Tiago 12/04/2021
Viver brasileiramente o Brasil
Viver brasileiramente o Brasil: era isso o que buscava Policarpo Quaresma, esse personagem quixotesco de Lima Barreto. Publicado em fascículos em 1911 e tido pela principal obra de Lima Barreto, Triste Fim de Policarpo Quaresma tem por protagonista um personagem quixotesco, que buscava com certa convicção delirante viver brasileiramente o Brasil: envia ao presidente uma petição para que se institua como a língua oficial do Brasil o tupi-guarani, cumprimenta seus conhecidos não com aperto de mãos, mas com choro e lágrimas, como os tupinambás e prefere violão ao piano porque este é menos brasileiro que aquele.

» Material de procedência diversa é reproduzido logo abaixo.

-- ==== Sys2Proof/Machine/Types.lean ====
section
/-! DEFINITION. Machine/Types.lean: the fixed sets of names the spec uses: access widths, registers, regions, bus answers, the turns of the three agents, outcome codes, segments, and the host access language of 30_encoding.md R98 and R99. -/

namespace Sys2Proof.Machine

/-- The access sizes 1, 2 and 4 bytes; no other exists (R62). -/
inductive Width where
  | byte
  | half
  | word
  deriving DecidableEq, Repr

/-- The fourteen registers of R61, by name. -/
inductive Reg where
  | id
  | ctrl
  | cmd
  | status
  | result
  | errInfo
  | acc
  | claimed
  | textLen
  | payLen
  | segCount
  | seg0
  | seg1
  | caps
  deriving DecidableEq, Repr

/-- What an offset names (R61): a register, reserved space, or an index of a window. -/
inductive Region where
  | register (r : Reg)
  | reserved
  | text (i : Nat)
  | payload (i : Nat)
  deriving DecidableEq, Repr

/-- The answer to one host access (R62). -/
inductive BusResp where
  /-- A read's data: `8n` bits, zero above them. -/
  | data (n : Width) (v : Word)
  /-- A write was taken; also where it was dropped or ignored (R65 to R69). -/
  | ok
  /-- `BUS_ERR`, for a misaligned access (R63, R202). -/
  | busErr
  deriving DecidableEq, Repr

/-- One turn of an agent (R20, R220). A state's agenda lists the turns to come, so every interleaving the spec allows
(R227, U5) is some agenda (log 1, DESIGN CHOICE, safe). -/
inductive Turn where
  /-- The engine may move: it runs the pending command, if there is one (R204). -/
  | engine
  /-- The host's `MemRead` of the platform address `addr` (R62). -/
  | read (addr : Nat) (n : Width)
  /-- The host's `MemWrite` of the low `8n` bits of `v` (R62; log 10). -/
  | write (addr : Nat) (n : Width) (v : Word)
  /-- The platform applies `rst`, one atomic transition (R220, R221; log 11). -/
  | reset
  deriving DecidableEq, Repr

/-- `RESULT.KIND` (R28, R191). The codes 6 and 7 are never produced and are no value of this type (U11; log 13). -/
inductive Kind where
  | noOutcome
  | ok
  | structural
  | decoding
  | checksumFormat
  | checksumMismatch
  deriving DecidableEq, Repr

/-- `RESULT.DETAIL` (R28, R193). -/
inductive Detail where
  | noDetail
  | invalidSymbol
  | invalidLength
  | invalidLastSymbol
  deriving DecidableEq, Repr

/-- The fields of `RESULT` (R28); `seg` is 1 when the checksum segment failed. -/
structure ResultReg where
  kind : Kind
  seg : Bool
  detail : Detail
  deriving DecidableEq, Repr

/-- A segment: the offset in TEXT of its first octet, and its length (R110). -/
structure Seg where
  start : Nat
  len : Nat
  deriving DecidableEq, Repr

/-- `Err(detail, off, octet)` of R114. -/
structure DecodeErr where
  detail : Detail
  off : Nat
  octet : Byte
  deriving DecidableEq, Repr

/-- An `OFF` of the host access language (R98). -/
inductive HostOff where
  | num (n : Nat)
  | reg (r : Reg)
  /-- `TEXT+i`. -/
  | text (i : Nat)
  /-- `PAY+i`. -/
  | pay (i : Nat)
  deriving DecidableEq, Repr

/-- One line of a host program (R97 to R99). The read value's `-> name` is the host's own and is not kept (R98); the
model keeps the bus answers (log 8). `polls` is how many reads of `wait`'s loop return `BUSY = 1` (R99, R227; log 15). -/
inductive HostLine where
  | sw (o : HostOff) (v : Nat)
  | sh (o : HostOff) (v : Nat)
  | sb (o : HostOff) (v : Nat)
  | lw (o : HostOff)
  | lh (o : HostOff)
  | lb (o : HostOff)
  /-- A command mnemonic. -/
  | command (i : Instr)
  /-- `crc.byte B` with the operand as the number the line writes. -/
  | crcByte (b : Nat)
  | wait (polls : Nat)
  /-- `run X`: the command, then `wait`. -/
  | run (i : Instr) (polls : Nat)
  /-- `text "s"`. -/
  | text (s : List Byte)
  /-- `crc.bytes b0, …, bk`, each a `run crc.byte` with the same number of polls. -/
  | crcBytes (bs : List Byte) (polls : Nat)
  | setacc (v : Nat)
  | setclaim (v : Nat)
  | ack
  deriving DecidableEq, Repr

end Sys2Proof.Machine
end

O traço cômico e até ácido de Lima Barreto no romance tem raízes na crítica à cultura estrangeirista que encontramos no Brasil. Como um país colonizado por Europeus, é consequente que haja influências estrangeiras na cultura e organização social, entretanto, diante de uma antecipação modernista, Lima Barreto com o romance preocupa-se com o que há no Brasil que daqui possa ser originalmente extraído. Sergio Buarque de Holanda nomeia de bovarismo essa inconformidade com a própria realidade que tem por ânsia buscar fora uma outra. O bovarismo toma Madame Bovary, a personagem de Flaubert, que é uma mulher que sonha e perde-se em uma realidade a qual não lhe pertence, como uma figura que ilustra o caráter de um estrangeirismo acentuadamente brasileiro.
Há diversas formas de ler um grande livro e em cada um delas é possível encontrar novas questões. Triste Fim é um livro de popular indicação para leitura no percurso colegial brasileiro. Eu o li no ensino médio pela primeira vez e muito pouco tomei de reflexões, que voltavam-se muito mais para o estudo dos períodos da literatura brasileira. Hoje não apenas este, mas outras obras de Lima Barreto podem ser lidas com um olhar que tragam apontamentos para questões bastante contemporâneas. Enquanto escritor negro, nascido poucos anos antes da Lei Áurea, da qual escreve um pequeno relato próximo a um estilo confessional, de crônica e de diário a respeito de sua experiência diante dos efeitos sociais da Lei Áurea, Lima Barreto acentua em seus romances a cor de seus personagens e os efeitos do racismo sobre eles; o caráter ufanista de Policarpo, embora caricato, muito diz de nossos tempos de hoje, tomados por um governo que tem por lema “Brasil acima de tudo” ao mesmo tempo que idolatra uma bandeira norte-americana.
Alimentado por um ideal romântico pelo país, Policarpo buscava extrair do Brasil a sua brasilidade. Na língua, na terra e na política. O livro é dividido em três partes, e em todas as três há um fim triste para seu protagonista em cada uma de suas empreitadas.